▶ WORK REQUIRED: From the records, return each line that has the word "tail" in it.

▶ DATASET EXCERPTS:
-- ==== Sys2Proof/Laws/Closure.lean ====
section
/-! SUPPORT. What any instruction can do, said once. `Does R E h` says what a handler does when it ends normally (`R`) and when
it raises a failure (`E`). If `R` and `E` are closed under the few primitive effects of the machine (`Closed`), every handler
of the model does them (`exec_does`); a proof about every instruction picks an `R` and an `E` and checks the primitives.
`Precise` says that a failure other than a refused port call leaves the state untouched. -/

namespace Sys2Proof.Machine

/-- Where `h` ends normally the two states are related by `R`, where it raises `f` by `E f`. -/
def Does {α : Type} (R : State → State → Prop) (E : Failure → State → State → Prop) (h : Handler α) : Prop :=
  ∀ s, (∀ a t, h s = .ok a t → R s t) ∧ (∀ f t, h s = .error f t → E f s t)

/-- The primitive effects of the machine do `R` and `E`. -/
structure Closed (R : State → State → Prop) (E : Failure → State → State → Prop) : Prop where
  refl : ∀ s, R s s
  trans : ∀ {s t u}, R s t → R t u → R s u
  tail : ∀ {f s t u}, R s t → E f t u → E f s u
  readRegister : ∀ r, Does R E (callRead (portReadRegister r))
  writeCore : ∀ ctx n v, Does R E (callWrite (portWriteRegister ctx (.core n) v))
  writeExt : ∀ ctx (l : ExtList) n v, Does R E (callWrite (portWriteRegister ctx (l.reg n) v))
  readMemory : ∀ ctx a n, Does R E (callRead (portReadMemory ctx a n))
  writeMemory : ∀ ctx a n v, Does R E (callWrite (portWriteMemory ctx a n v))
  draw : Does R E drawUnknown
  flags : ∀ r c v, Does R E (writeFlags r c v)
  select : ∀ set, Does R E (selectInstrSet set)

/-- The tests of the instruction rules do `E`: they raise `UnsupportedEncoding` or `UnpredictableOperands` where the state
stands. -/
def Throws (E : Failure → State → State → Prop) : Prop := ∀ f s, f = .unsupportedEncoding ∨ f = .unpredictableOperands → E f s s

variable {R : State → State → Prop} {E : Failure → State → State → Prop}

/-- A handler that ends normally where the state stands. -/
theorem Closed.still (c : Closed R E) {α : Type} {h : Handler α} (e : ∀ s, ∃ a, h s = .ok a s) : Does R E h := fun s => by
  obtain ⟨a, e⟩ := e s
  refine ⟨fun b t hb => ?_, fun f t hb => ?_⟩
  · rw [e] at hb
    cases hb
    exact c.refl s
  · rw [e] at hb
    cases hb

theorem Closed.pure (c : Closed R E) {α : Type} (a : α) : Does R E (Pure.pure a : Handler α) := c.still fun _ => ⟨a, rfl⟩

theorem Closed.bind (c : Closed R E) {α β : Type} {h : Handler α} {k : α → Handler β} (hh : Does R E h)
    (hk : ∀ a, Does R E (k a)) : Does R E (h >>= k) := fun s => by
  have hs := hh s
  simp only [handler_bind]
  cases e : h s with
  | ok a t =>
    have r := hs.1 a t e
    exact ⟨fun b u hb => c.trans r ((hk a t).1 b u hb), fun f u hb => c.tail r ((hk a t).2 f u hb)⟩
  | error f t =>
    refine ⟨fun b u hb => by simp at hb, fun g u hb => ?_⟩
    simp only [EStateM.Result.error.injEq] at hb
    obtain ⟨rfl, rfl⟩ := hb
    exact hs.2 _ _ e

theorem Closed.ite (_ : Closed R E) {α : Type} (p : Prop) [Decidable p] {h k : Handler α} (hh : Does R E h) (hk : Does R E k) :
    Does R E (if p then h else k) := by
  split
  · exact hh
  · exact hk

theorem Closed.get (c : Closed R E) : Does R E (MonadState.get : Handler State) := c.still fun s => ⟨s, rfl⟩
theorem Closed.carryIn (c : Closed R E) : Does R E carryIn := c.still fun _ => ⟨_, rfl⟩
theorem Closed.readPC (c : Closed R E) : Does R E readPC := c.still fun _ => ⟨_, rfl⟩
theorem Closed.inIT (c : Closed R E) : Does R E inIT := c.still fun _ => ⟨_, rfl⟩
theorem Closed.inITNotLast (c : Closed R E) : Does R E inITNotLast := c.still fun _ => ⟨_, rfl⟩
theorem Closed.archVersion (c : Closed R E) : Does R E archVersion := c.still fun _ => ⟨_, rfl⟩
theorem Closed.flagsOutsideIT (c : Closed R E) : Does R E flagsOutsideIT := c.still fun _ => ⟨_, rfl⟩
theorem Closed.armImm (c : Closed R E) (imm12 : BitVec 12) : Does R E (armImm imm12) := c.still fun _ => ⟨_, rfl⟩
theorem Closed.plainImm (c : Closed R E) (v : Word) : Does R E (plainImm v) := c.still fun _ => ⟨_, rfl⟩

theorem Closed.thrown (_ : Closed R E) (t : Throws E) {α : Type} {f : Failure}
    (hf : f = .unsupportedEncoding ∨ f = .unpredictableOperands) :
    Does R E (throw f : Handler α) := fun s => by
  refine ⟨fun a u h => by simp at h, fun g u h => ?_⟩
  simp only [handler_throw, EStateM.Result.error.injEq] at h
  obtain ⟨rfl, rfl⟩ := h
  exact t _ _ hf

theorem Closed.thumbImm (c : Closed R E) (t : Throws E) (i1 : BitVec 1) (imm3 : BitVec 3) (imm8 : BitVec 8) :
    Does R E (thumbImm i1 imm3 imm8) :=
  c.bind c.carryIn fun _ => by
    split
    · exact c.pure _
    · exact c.thrown t (by simp)

theorem Closed.unpredictableIf (c : Closed R E) (t : Throws E) (b : Bool) : Does R E (unpredictableIf b) := by
  cases b
  · exact c.pure _
  · exact c.thrown t (by simp)
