theorem encAVlist_reads (k : BitVec 4 → BitVec 1 → BitVec 4 → BitVec 8 → Instr) {value : Word} (hv : value &&& 0xf040f0ff = 0) (cond : BitVec 4) (dbit : BitVec 1) (vd : BitVec 4) (imm8 : BitVec 8) :
    decAVlist k (encAVlist value cond dbit vd imm8) = k cond dbit vd imm8 := by
  have z0 : fld value 28 4 = 0 := fld_of_and hv rfl
  have z1 : fld value 22 1 = 0 := fld_of_and hv rfl
  have z2 : fld value 12 4 = 0 := fld_of_and hv rfl
  have z3 : fld value 0 8 = 0 := fld_of_and hv rfl
  simp (disch := omega) only [decAVlist, encAVlist, fld_or, fld_place_same, zero_or_bits, or_zero_bits, fld_place_other, z0, z1, z2, z3]

theorem encAVlist_hits {value rowMask : Word} (hv : value &&& rowMask = value) (hm : rowMask &&& 0xf040f0ff = 0) (cond : BitVec 4) (dbit : BitVec 1) (vd : BitVec 4) (imm8 : BitVec 8) :
    encAVlist value cond dbit vd imm8 &&& rowMask = value := by
  have z0 : place cond 28 &&& rowMask = 0 := place_and_mask _ _ _ (fld_of_and hm rfl)
  have z1 : place dbit 22 &&& rowMask = 0 := place_and_mask _ _ _ (fld_of_and hm rfl)
  have z2 : place vd 12 &&& rowMask = 0 := place_and_mask _ _ _ (fld_of_and hm rfl)
  have z3 : place imm8 0 &&& rowMask = 0 := place_and_mask _ _ _ (fld_of_and hm rfl)
  simp only [encAVlist, or_and_mask, hv, or_zero_bits, z0, z1, z2, z3]

theorem encAImm24_reads (k : BitVec 4 → BitVec 24 → Instr) {value : Word} (hv : value &&& 0xf0ffffff = 0) (cond : BitVec 4) (imm24 : BitVec 24) :
    decAImm24 k (encAImm24 value cond imm24) = k cond imm24 := by
  have z0 : fld value 28 4 = 0 := fld_of_and hv rfl
  have z1 : fld value 0 24 = 0 := fld_of_and hv rfl
  simp (disch := omega) only [decAImm24, encAImm24, fld_or, fld_place_same, zero_or_bits, or_zero_bits, fld_place_other, z0, z1]

theorem encAImm24_hits {value rowMask : Word} (hv : value &&& rowMask = value) (hm : rowMask &&& 0xf0ffffff = 0) (cond : BitVec 4) (imm24 : BitVec 24) :
    encAImm24 value cond imm24 &&& rowMask = value := by
  have z0 : place cond 28 &&& rowMask = 0 := place_and_mask _ _ _ (fld_of_and hm rfl)
  have z1 : place imm24 0 &&& rowMask = 0 := place_and_mask _ _ _ (fld_of_and hm rfl)
  simp only [encAImm24, or_and_mask, hv, or_zero_bits, z0, z1]

theorem encABlx_reads (k : BitVec 1 → BitVec 24 → Instr) {value : Word} (hv : value &&& 0x01ffffff = 0) (h : BitVec 1) (imm24 : BitVec 24) :
    decABlx k (encABlx value h imm24) = k h imm24 := by
  have z0 : fld value 24 1 = 0 := fld_of_and hv rfl
  have z1 : fld value 0 24 = 0 := fld_of_and hv rfl
  simp (disch := omega) only [decABlx, encABlx, fld_or, fld_place_same, zero_or_bits, or_zero_bits, fld_place_other, z0, z1]

theorem encABlx_hits {value rowMask : Word} (hv : value &&& rowMask = value) (hm : rowMask &&& 0x01ffffff = 0) (h : BitVec 1) (imm24 : BitVec 24) :
    encABlx value h imm24 &&& rowMask = value := by
  have z0 : place h 24 &&& rowMask = 0 := place_and_mask _ _ _ (fld_of_and hm rfl)
  have z1 : place imm24 0 &&& rowMask = 0 := place_and_mask _ _ _ (fld_of_and hm rfl)
  simp only [encABlx, or_and_mask, hv, or_zero_bits, z0, z1]

theorem encARm_reads (k : BitVec 4 → BitVec 4 → Instr) {value : Word} (hv : value &&& 0xf000000f = 0) (cond : BitVec 4) (rm : BitVec 4) :
    decARm k (encARm value cond rm) = k cond rm := by
  have z0 : fld value 28 4 = 0 := fld_of_and hv rfl
  have z1 : fld value 0 4 = 0 := fld_of_and hv rfl
  simp (disch := omega) only [decARm, encARm, fld_or, fld_place_same, zero_or_bits, or_zero_bits, fld_place_other, z0, z1]

theorem encARm_hits {value rowMask : Word} (hv : value &&& rowMask = value) (hm : rowMask &&& 0xf000000f = 0) (cond : BitVec 4) (rm : BitVec 4) :
    encARm value cond rm &&& rowMask = value := by
  have z0 : place cond 28 &&& rowMask = 0 := place_and_mask _ _ _ (fld_of_and hm rfl)
  have z1 : place rm 0 &&& rowMask = 0 := place_and_mask _ _ _ (fld_of_and hm rfl)
  simp only [encARm, or_and_mask, hv, or_zero_bits, z0, z1]

theorem encADpImm_reads (k : BitVec 4 → Bool → BitVec 4 → BitVec 4 → BitVec 12 → Instr) {value : Word} (hv : value &&& 0xf01fffff = 0) (cond : BitVec 4) (setS : Bool) (rn : BitVec 4) (rd : BitVec 4) (imm12 : BitVec 12) :
    decADpImm k (encADpImm value cond setS rn rd imm12) = k cond setS rn rd imm12 := by
  have z0 : fld value 28 4 = 0 := fld_of_and hv rfl
  have z1 : value.getLsbD 20 = false := getLsbD_of_and hv rfl
  have z2 : fld value 16 4 = 0 := fld_of_and hv rfl
  have z3 : fld value 12 4 = 0 := fld_of_and hv rfl
  have z4 : fld value 0 12 = 0 := fld_of_and hv rfl
  simp (disch := omega) only [decADpImm, encADpImm, fld_or, fld_place_same, zero_or_bits, or_zero_bits, fld_place_other, fld_flag_other, BitVec.getLsbD_or, getLsbD_flag_same, Bool.false_or, Bool.or_false, getLsbD_place_other, z0, z1, z2, z3, z4]

theorem encADpImm_hits {value rowMask : Word} (hv : value &&& rowMask = value) (hm : rowMask &&& 0xf01fffff = 0) (cond : BitVec 4) (setS : Bool) (rn : BitVec 4) (rd : BitVec 4) (imm12 : BitVec 12) :
    encADpImm value cond setS rn rd imm12 &&& rowMask = value := by
  have z0 : place cond 28 &&& rowMask = 0 := place_and_mask _ _ _ (fld_of_and hm rfl)
  have z1 : flag setS 20 &&& rowMask = 0 := flag_and_mask _ _ _ (fld_of_and hm rfl)
  have z2 : place rn 16 &&& rowMask = 0 := place_and_mask _ _ _ (fld_of_and hm rfl)
  have z3 : place rd 12 &&& rowMask = 0 := place_and_mask _ _ _ (fld_of_and hm rfl)
  have z4 : place imm12 0 &&& rowMask = 0 := place_and_mask _ _ _ (fld_of_and hm rfl)
  simp only [encADpImm, or_and_mask, hv, or_zero_bits, z0, z1, z2, z3, z4]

▶ SOLUTION FOR THIS TASK:
  tail : ∀ {f s t u}, R s t → E f t u → E f s u
    exact ⟨fun b u hb => c.trans r ((hk a t).1 b u hb), fun f u hb => c.tail r ((hk a t).2 f u hb)⟩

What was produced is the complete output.